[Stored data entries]
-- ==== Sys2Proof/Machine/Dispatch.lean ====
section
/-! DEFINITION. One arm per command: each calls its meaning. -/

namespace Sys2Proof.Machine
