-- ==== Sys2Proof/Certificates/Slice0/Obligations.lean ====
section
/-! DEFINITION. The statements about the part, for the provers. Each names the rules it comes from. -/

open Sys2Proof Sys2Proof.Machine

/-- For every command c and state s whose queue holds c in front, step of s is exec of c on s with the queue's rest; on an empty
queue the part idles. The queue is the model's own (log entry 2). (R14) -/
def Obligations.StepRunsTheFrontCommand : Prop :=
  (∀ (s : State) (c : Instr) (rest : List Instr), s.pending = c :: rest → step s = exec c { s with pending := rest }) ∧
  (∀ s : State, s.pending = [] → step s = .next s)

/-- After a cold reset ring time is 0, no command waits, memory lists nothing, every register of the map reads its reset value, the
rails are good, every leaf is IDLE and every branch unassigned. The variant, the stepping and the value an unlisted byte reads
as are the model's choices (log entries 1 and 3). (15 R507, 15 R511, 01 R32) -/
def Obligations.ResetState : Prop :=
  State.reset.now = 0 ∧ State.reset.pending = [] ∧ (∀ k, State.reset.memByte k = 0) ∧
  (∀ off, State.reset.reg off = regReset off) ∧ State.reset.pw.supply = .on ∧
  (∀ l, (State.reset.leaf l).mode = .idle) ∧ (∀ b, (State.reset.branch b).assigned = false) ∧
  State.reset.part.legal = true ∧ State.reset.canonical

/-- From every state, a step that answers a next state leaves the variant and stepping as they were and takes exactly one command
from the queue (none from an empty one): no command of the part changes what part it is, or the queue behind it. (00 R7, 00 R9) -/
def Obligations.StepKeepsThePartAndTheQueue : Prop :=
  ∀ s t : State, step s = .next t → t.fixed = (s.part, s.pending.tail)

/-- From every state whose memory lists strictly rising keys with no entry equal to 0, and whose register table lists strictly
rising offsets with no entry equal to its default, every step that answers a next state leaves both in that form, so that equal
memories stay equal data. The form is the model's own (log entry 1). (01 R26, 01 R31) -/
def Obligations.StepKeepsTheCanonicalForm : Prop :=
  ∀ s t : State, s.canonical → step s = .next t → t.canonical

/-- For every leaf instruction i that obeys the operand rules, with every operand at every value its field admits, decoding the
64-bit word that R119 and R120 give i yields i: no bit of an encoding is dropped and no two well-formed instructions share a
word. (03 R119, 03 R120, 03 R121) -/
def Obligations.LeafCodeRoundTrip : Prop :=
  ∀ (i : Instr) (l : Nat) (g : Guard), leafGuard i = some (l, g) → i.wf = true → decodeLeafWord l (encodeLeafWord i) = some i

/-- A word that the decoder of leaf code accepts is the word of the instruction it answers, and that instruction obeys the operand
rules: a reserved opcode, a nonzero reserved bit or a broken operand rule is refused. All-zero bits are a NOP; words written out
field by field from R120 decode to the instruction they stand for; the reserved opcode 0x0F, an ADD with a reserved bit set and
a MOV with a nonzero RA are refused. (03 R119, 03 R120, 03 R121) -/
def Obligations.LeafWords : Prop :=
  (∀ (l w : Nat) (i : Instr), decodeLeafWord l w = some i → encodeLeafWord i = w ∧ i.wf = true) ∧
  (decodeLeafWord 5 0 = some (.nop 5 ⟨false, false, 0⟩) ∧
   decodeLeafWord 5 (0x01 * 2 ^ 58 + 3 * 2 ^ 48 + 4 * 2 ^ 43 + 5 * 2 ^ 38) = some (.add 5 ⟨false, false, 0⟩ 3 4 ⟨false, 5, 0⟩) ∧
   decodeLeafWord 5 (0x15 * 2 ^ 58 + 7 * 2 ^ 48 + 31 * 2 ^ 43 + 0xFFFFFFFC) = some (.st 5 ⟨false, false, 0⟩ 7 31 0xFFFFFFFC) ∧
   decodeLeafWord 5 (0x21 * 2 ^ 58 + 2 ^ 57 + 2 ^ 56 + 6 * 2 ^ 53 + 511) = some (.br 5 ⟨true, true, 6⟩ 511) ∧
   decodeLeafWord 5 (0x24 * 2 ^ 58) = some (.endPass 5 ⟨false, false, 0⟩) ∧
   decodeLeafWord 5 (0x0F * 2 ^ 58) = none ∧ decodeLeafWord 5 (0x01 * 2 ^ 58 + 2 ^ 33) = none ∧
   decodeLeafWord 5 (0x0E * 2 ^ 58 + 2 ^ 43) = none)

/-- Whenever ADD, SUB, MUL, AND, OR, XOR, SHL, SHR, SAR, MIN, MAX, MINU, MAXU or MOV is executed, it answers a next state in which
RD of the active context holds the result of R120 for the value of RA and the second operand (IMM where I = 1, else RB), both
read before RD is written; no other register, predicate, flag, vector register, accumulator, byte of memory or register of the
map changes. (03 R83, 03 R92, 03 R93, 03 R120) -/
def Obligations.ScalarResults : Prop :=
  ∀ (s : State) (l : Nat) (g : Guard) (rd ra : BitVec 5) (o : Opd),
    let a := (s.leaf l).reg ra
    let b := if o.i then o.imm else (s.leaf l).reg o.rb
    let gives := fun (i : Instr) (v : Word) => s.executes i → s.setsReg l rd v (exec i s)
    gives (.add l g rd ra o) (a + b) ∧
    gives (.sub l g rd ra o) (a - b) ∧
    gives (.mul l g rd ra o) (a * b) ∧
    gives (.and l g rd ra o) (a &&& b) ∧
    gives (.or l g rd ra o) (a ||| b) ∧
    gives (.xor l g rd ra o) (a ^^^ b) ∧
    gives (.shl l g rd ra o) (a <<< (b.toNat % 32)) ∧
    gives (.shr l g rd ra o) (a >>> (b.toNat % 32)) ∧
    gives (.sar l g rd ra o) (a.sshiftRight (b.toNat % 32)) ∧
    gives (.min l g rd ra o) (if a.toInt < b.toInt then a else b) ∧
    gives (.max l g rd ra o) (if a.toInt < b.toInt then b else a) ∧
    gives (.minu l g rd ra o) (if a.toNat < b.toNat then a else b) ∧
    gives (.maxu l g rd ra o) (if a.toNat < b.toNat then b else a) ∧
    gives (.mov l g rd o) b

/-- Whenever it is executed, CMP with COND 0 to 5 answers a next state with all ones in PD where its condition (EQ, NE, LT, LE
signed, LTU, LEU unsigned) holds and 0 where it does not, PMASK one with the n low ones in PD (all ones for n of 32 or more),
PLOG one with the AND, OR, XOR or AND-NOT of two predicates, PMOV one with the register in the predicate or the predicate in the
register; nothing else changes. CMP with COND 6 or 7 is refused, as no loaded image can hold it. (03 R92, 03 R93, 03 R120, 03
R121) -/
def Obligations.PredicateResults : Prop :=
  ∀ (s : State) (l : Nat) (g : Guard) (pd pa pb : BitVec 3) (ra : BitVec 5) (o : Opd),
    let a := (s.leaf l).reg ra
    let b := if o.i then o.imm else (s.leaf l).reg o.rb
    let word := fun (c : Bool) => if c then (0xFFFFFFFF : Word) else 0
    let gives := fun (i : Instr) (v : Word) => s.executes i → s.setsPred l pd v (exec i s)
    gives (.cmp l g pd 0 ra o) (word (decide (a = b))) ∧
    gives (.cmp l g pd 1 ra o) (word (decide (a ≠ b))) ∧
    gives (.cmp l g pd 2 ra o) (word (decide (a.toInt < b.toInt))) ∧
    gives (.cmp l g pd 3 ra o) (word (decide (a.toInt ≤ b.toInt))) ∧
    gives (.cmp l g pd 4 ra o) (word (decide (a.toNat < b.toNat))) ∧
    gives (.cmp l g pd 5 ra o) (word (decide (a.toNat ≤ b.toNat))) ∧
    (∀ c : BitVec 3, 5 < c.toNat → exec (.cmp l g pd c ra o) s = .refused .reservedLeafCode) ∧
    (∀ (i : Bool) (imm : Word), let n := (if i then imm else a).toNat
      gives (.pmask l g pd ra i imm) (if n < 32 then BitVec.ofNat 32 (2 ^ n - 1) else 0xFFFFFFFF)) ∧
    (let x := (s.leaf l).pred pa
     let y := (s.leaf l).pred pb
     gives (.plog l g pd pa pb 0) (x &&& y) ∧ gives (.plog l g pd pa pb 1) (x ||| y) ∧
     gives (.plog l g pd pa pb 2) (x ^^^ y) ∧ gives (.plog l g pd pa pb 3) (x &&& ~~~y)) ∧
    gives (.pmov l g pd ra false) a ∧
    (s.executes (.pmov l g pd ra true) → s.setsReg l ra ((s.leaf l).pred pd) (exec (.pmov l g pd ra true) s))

[Problem details] Return all lines in the data that include the word "ones".

[Solved exercise]
/-- Whenever it is executed, CMP with COND 0 to 5 answers a next state with all ones in PD where its condition (EQ, NE, LT, LE
signed, LTU, LEU unsigned) holds and 0 where it does not, PMASK one with the n low ones in PD (all ones for n of 32 or more),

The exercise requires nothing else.